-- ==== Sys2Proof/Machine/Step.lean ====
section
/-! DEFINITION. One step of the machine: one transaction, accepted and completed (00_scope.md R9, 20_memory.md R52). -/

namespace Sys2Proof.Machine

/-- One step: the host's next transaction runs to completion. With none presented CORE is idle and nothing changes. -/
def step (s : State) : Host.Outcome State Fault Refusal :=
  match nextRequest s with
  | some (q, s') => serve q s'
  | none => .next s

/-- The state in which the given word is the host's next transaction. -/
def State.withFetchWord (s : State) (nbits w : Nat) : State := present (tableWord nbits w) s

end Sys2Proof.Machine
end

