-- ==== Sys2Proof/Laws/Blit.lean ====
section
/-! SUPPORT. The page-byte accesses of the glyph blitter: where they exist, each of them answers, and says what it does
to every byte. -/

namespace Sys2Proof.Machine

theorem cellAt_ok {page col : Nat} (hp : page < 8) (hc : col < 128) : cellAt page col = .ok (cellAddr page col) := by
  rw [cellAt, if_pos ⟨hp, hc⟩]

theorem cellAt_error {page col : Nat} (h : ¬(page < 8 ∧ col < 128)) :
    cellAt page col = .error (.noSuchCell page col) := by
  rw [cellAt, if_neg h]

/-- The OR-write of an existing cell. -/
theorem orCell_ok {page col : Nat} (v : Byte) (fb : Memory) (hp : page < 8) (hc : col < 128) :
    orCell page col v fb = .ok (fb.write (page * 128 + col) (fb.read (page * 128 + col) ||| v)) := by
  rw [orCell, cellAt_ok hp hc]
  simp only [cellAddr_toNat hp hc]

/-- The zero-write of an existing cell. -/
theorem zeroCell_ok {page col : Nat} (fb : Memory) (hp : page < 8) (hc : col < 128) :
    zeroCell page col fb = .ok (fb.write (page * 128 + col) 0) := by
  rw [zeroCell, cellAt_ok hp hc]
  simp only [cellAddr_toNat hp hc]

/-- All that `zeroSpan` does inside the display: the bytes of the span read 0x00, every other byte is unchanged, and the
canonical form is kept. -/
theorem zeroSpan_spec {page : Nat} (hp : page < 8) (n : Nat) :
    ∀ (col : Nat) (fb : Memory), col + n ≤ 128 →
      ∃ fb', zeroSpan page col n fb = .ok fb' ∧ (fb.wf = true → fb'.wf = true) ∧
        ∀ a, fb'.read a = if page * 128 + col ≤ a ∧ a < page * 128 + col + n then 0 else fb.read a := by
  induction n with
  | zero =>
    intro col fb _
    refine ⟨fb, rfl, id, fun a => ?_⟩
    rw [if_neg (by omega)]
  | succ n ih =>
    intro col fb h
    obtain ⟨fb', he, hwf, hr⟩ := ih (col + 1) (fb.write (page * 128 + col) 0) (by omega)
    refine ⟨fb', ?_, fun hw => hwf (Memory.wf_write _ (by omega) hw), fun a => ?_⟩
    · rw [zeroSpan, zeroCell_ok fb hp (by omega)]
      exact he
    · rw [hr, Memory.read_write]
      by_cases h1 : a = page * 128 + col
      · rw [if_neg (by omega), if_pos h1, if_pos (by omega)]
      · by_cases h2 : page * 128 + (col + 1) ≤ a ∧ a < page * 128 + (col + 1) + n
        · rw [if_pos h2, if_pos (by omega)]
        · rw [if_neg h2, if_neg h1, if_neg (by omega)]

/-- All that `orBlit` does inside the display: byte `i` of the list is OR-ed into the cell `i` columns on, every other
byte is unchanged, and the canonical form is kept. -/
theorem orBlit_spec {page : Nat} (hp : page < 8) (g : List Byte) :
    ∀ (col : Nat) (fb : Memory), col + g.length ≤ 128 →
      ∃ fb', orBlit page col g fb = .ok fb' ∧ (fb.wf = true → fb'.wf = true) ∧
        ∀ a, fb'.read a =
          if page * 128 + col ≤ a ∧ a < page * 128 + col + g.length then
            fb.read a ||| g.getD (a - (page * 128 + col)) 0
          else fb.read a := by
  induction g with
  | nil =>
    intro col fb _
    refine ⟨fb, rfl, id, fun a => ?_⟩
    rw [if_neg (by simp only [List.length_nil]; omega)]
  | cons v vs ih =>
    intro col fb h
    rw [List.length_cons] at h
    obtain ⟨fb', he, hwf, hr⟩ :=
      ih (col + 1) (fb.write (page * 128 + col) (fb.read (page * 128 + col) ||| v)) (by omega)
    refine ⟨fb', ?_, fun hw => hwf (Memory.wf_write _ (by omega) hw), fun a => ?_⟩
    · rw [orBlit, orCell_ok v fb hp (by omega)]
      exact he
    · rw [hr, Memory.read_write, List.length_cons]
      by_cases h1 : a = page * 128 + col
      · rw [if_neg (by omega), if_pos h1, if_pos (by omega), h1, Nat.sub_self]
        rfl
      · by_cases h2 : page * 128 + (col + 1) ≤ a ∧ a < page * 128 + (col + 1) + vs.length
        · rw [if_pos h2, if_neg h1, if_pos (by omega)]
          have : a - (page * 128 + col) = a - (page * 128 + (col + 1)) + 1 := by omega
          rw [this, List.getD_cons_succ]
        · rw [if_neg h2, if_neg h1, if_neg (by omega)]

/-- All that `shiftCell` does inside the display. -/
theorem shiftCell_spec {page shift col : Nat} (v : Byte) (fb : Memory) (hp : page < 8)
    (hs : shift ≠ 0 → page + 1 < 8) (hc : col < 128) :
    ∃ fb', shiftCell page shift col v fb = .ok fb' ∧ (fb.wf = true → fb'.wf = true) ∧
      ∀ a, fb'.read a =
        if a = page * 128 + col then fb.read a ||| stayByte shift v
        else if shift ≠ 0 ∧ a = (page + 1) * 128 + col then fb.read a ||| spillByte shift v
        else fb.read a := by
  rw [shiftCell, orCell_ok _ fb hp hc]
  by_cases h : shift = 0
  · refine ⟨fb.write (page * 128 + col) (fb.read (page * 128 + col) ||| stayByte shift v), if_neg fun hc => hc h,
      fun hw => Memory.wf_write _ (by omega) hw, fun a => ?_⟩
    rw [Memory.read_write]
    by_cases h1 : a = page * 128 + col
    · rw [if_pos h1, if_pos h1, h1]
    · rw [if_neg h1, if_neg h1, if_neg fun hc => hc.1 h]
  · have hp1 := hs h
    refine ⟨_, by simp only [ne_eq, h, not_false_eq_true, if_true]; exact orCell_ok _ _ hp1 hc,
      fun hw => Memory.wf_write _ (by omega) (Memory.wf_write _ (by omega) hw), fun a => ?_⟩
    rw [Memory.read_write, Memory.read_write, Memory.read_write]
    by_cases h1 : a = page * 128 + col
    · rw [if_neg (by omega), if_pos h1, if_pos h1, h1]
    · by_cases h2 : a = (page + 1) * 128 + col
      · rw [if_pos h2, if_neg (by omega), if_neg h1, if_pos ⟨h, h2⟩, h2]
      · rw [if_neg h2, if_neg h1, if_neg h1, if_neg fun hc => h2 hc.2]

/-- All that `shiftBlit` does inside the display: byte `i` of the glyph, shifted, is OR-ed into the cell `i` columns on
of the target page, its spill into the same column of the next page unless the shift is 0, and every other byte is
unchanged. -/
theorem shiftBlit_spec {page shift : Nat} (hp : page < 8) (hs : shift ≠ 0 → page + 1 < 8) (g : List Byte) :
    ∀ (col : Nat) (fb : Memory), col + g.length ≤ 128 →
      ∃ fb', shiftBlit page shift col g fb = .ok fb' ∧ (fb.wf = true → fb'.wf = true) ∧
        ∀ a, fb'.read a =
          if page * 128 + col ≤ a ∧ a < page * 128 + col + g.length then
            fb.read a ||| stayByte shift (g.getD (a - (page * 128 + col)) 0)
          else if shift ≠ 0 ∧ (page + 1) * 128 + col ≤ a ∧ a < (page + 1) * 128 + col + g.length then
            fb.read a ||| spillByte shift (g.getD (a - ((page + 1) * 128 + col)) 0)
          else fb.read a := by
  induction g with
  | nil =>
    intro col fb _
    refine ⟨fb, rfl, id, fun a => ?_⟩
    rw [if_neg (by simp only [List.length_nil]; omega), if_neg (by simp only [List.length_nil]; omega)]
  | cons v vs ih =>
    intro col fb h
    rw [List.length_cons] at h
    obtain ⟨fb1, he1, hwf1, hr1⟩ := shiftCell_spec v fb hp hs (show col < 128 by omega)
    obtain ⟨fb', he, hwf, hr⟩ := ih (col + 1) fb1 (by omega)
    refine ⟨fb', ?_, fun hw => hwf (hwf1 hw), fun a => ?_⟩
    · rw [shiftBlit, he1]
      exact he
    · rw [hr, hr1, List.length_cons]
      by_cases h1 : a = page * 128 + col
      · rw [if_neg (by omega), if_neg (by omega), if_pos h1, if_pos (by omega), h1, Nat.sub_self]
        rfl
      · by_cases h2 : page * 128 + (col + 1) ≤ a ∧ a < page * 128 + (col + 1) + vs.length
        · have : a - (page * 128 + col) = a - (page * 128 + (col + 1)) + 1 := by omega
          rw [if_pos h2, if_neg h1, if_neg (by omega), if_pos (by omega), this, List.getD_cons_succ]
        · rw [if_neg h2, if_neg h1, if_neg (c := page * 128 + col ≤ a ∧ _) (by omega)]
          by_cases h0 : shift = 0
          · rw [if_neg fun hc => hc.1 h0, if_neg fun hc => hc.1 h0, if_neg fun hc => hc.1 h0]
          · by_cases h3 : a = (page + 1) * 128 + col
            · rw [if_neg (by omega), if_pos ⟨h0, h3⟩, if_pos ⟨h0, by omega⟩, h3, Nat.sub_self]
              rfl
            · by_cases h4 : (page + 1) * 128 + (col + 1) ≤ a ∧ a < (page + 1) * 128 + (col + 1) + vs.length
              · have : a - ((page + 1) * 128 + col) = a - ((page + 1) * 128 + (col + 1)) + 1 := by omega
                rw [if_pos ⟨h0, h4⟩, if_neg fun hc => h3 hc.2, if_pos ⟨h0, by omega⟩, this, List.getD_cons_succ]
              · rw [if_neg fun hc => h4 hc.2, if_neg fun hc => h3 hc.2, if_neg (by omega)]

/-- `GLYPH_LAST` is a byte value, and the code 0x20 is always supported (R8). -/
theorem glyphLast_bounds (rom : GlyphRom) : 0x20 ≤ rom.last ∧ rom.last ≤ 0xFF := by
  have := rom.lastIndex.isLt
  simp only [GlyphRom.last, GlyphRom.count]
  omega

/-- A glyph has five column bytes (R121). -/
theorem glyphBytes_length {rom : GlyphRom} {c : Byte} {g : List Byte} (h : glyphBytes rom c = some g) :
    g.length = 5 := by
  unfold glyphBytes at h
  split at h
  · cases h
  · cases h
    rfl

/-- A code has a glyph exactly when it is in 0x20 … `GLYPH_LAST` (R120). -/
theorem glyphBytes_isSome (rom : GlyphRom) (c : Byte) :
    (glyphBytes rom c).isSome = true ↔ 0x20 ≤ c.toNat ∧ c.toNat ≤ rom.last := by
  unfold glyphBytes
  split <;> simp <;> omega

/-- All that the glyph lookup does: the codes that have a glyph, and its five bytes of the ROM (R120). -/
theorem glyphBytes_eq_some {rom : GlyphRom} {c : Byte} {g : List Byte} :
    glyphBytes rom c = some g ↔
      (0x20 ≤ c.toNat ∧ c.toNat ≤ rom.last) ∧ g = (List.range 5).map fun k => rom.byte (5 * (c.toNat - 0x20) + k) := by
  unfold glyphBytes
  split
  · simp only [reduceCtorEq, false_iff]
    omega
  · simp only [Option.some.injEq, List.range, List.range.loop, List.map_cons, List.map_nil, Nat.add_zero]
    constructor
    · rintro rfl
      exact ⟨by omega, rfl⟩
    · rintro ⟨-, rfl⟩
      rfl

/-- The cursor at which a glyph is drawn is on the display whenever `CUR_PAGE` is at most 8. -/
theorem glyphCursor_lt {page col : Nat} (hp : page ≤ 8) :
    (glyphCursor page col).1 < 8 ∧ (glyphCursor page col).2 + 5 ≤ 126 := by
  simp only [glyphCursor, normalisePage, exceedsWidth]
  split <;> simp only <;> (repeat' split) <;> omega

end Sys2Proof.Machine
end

-=-=-

Your answer must consist only of the lines from the one with "rintro ⟨-, rfl⟩" through the final line of the entries, each retyped exactly.

ANSWER AREA -
    · rintro ⟨-, rfl⟩
      rfl

/-- The cursor at which a glyph is drawn is on the display whenever `CUR_PAGE` is at most 8. -/
theorem glyphCursor_lt {page col : Nat} (hp : page ≤ 8) :
    (glyphCursor page col).1 < 8 ∧ (glyphCursor page col).2 + 5 ≤ 126 := by
  simp only [glyphCursor, normalisePage, exceedsWidth]
  split <;> simp only <;> (repeat' split) <;> omega

end Sys2Proof.Machine
end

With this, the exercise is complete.